### [WHAT TO DO]
The answer must be a single number: how many lines below contain "Whether".

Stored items
Content starts

/-! ## Caches and checks (spec 17, R308, R309) -/

def transHit (jn va : Nat) (t : Trans) : Bool := decide (t.job = jn ∧ t.page = va >>> t.shift ∧ (t.pte = none ∨ t.block = va >>> 16))
/-- An entry enters a cache of the given size; the oldest leaves. -/
def cachePut (size : Nat) (c : List Trans) (t : Trans) : List Trans :=
  (t :: c.filter (fun x => !(decide (x.job = t.job ∧ x.page = t.page ∧ x.shift = t.shift ∧ (t.pte = none ∨ x.block = t.block))))).take size
/-- The cached translation of an address at a core: its own cache, then the die's. -/
def cached (s : State) (core jn va : Nat) : Option Trans :=
  match (coreAt s core).tcache.find? (transHit jn va) with
  | some t => some t
  | none => (dieAt s (core / 192)).tcache.find? (transHit jn va)
/-- The checks of R309 on a translation, and the pool window test of R470. -/
def checkTrans (s : State) (super : Bool) (k : Kind) (t : Trans) (va : Nat) : Tr :=
  let w := t.word1.toNat
  let pa := t.frame + va % 2 ^ t.shift
  let keys := (jobAt s t.job).pkeys.toNat
  let key := bitsOf w 12 4
  match tierOf pa with
  | none => .fault cTranslation
  | some tier =>
    if tier = 3 ∧ (poolWindow s pa).isNone then .fault cTranslation
    else if (!super && !bitOf w 5) || (match k with | .load => !bitOf w 2 | .store => !bitOf w 3 | .fetch => !bitOf w 4) then .fault cPermission
    else if k ≠ .fetch ∧ (bitOf keys (2 * key) || (decide (k = .store) && bitOf keys (2 * key + 1))) then .fault cKey
    else .hit pa t
/-- The translation of a 56-bit address for a drill. A store through a host page whose dirty bit is clear walks again (R306). -/
def translate (s : State) (slot : Nat) (d : Drill) (k : Kind) (leaf : Bool) (va : Nat) : Tr :=
  match d.walked.find? (fun w => decide (w.1 = leaf ∧ w.2.1 = va >>> 12)) with
  | some w => .fault w.2.2
  | none =>
    match cached s (coreOf slot) d.job va with
    | none => .miss
    | some t => match checkTrans s d.super k t va with
      | .hit pa t => if k = .store ∧ !t.dirty then .miss else .hit pa t
      | r => r
/-- The translation of an engine's or hub's access: the caches, or a walk there and then. -/
def translateNow (s : State) (core jn : Nat) (super : Bool) (k : Kind) (va : Nat) : Tr × State :=
  match cached s core jn va with
  | some t => (match checkTrans s super k t va with
      | .hit pa t => if k = .store ∧ !t.dirty then (let (r, s1) := walk s jn va true; (match r with | some t => checkTrans s1 super k t va | none => .fault cTranslation, s1)) else (.hit pa t, s)
      | r => (r, s))
  | none =>
    let (r, s1) := walk s jn va (decide (k = .store))
    match r with
    | none => (.fault cTranslation, s1)
    | some t =>
      let s2 := onDie s1 (core / 192) (fun x => { x with tcache := cachePut 8192 x.tcache t })
      (checkTrans s2 super k t va, s2)
/-- A walk is asked for (spec 17, R307): one walk for all that miss on one page. -/
def askWalk (s : State) (slot : Nat) (d : Drill) (k : Kind) (va : Nat) : State :=
  post s (.translationWalk (dieOf slot) d.job (va >>> 12) (decide (k = .store)))

/-- TRANSLATION_WALK: the walk ends; the caches of the die and of the waiting cores take the entry, or the drills that wait on that die
see the fault; the words that wait issue again (spec 17, R304, R307 to R310). -/
def execTranslationWalk (die job page : Nat) (store : Bool) (s : State) : Host.Outcome State Fault Refusal :=
  let waits (e : Nat × Drill) : Bool := decide (dieOf e.1 = die ∧ e.2.job = job) && (decide (e.2.stemWait = .walk) || decide (e.2.leafWait = .walk))
  let (r, s1) := walk s job (page * 4096) store
  let s2 := match r with
    | some t =>
      let s3 := onDie s1 die (fun x => { x with tcache := cachePut 8192 x.tcache t })
      (s3.drills.filter waits).foldl (fun u e => onCore u (coreOf e.1) (fun c => { c with tcache := cachePut 256 c.tcache t })) s3
    | none =>
      { s1 with drills := s1.drills.map (fun e => if waits e then
          (e.1, { e.2 with walked := e.2.walked ++ (if e.2.stemWait = .walk then [(false, page, cTranslation)] else [])
            ++ (if e.2.leafWait = .walk then [(true, page, cTranslation)] else []) }) else e) }
  .next (wake s2 onWalk)

/-- TRANSLATION_CACHE_DROP: a cache drops an entry (spec 17, R308). -/
def execTranslationCacheDrop (core : Nat) (dieLevel : Bool) (job page : Nat) (s : State) : Host.Outcome State Fault Refusal :=
  let keep (t : Trans) : Bool := !(decide (t.job = job ∧ t.page = page))
  .next (if dieLevel then onDie s (core / 192) (fun x => { x with tcache := x.tcache.filter keep }) else onCore s core (fun x => { x with tcache := x.tcache.filter keep }))

/-! ## Page owners (spec 15, R270; 17, R305) -/

/-- What a data access of a cluster finds of a page's class. -/
inductive Owner where
  /-- Shared, or private to this cluster. -/
  | fine (s : State)
  /-- Private to another cluster: the page is to be reclassified. -/
  | other (s : State)

/-- Word 1 of an entry in every cache takes a new value. -/
def cacheWord1 (s : State) (pte : Nat) (w : Word) : State :=
  let f (l : List Trans) : List Trans := l.map (fun t => if t.pte = some pte then { t with word1 := w } else t)
  { s with cores := s.cores.map (fun c => (c.1, { c.2 with tcache := f c.2.tcache })), dies := s.dies.map (fun d => (d.1, { d.2 with tcache := f d.2.tcache })) }
/-- Word 1 of a translation's entry as the table holds it now; a host page's as the cache holds it. -/
def word1Now (s : State) (t : Trans) : Nat := match t.pte with | some a => freshRead s (a + 8) 8 | none => t.word1.toNat
/-- A data access of a cluster through a translation: a private page without an owner takes the cluster as its owner, by a CAS of
word 1; a page of another owner is reported. -/
def claimPage (s : State) (cl : Nat) (t : Trans) : Owner :=
  match t.pte with
  | none => .fine s
  | some a =>
    let w := word1Now s t
    if bitOf w 60 then .fine s
    else if bitOf w 59 then (if bitsOf w 55 4 = cl then .fine s else .other s)
    else
      let w' := w + 2 ^ 59 + cl * 2 ^ 55
      .fine (cacheWord1 (coherentWrite s (a + 8) 8 w') a (BitVec.ofNat 64 w'))
/-- Whether the migration lock stands in the entry of a page (spec 17, R316). -/
def pageLocked (s : State) (t : Trans) : Bool := bitOf (word1Now s t) 63
/-- Whether a page is of the shared class. -/
def pageShared (s : State) (t : Trans) : Bool := bitOf (word1Now s t) 60

end Sys2Proof.Machine
end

Content ends

### [ANSWER SPACE]
2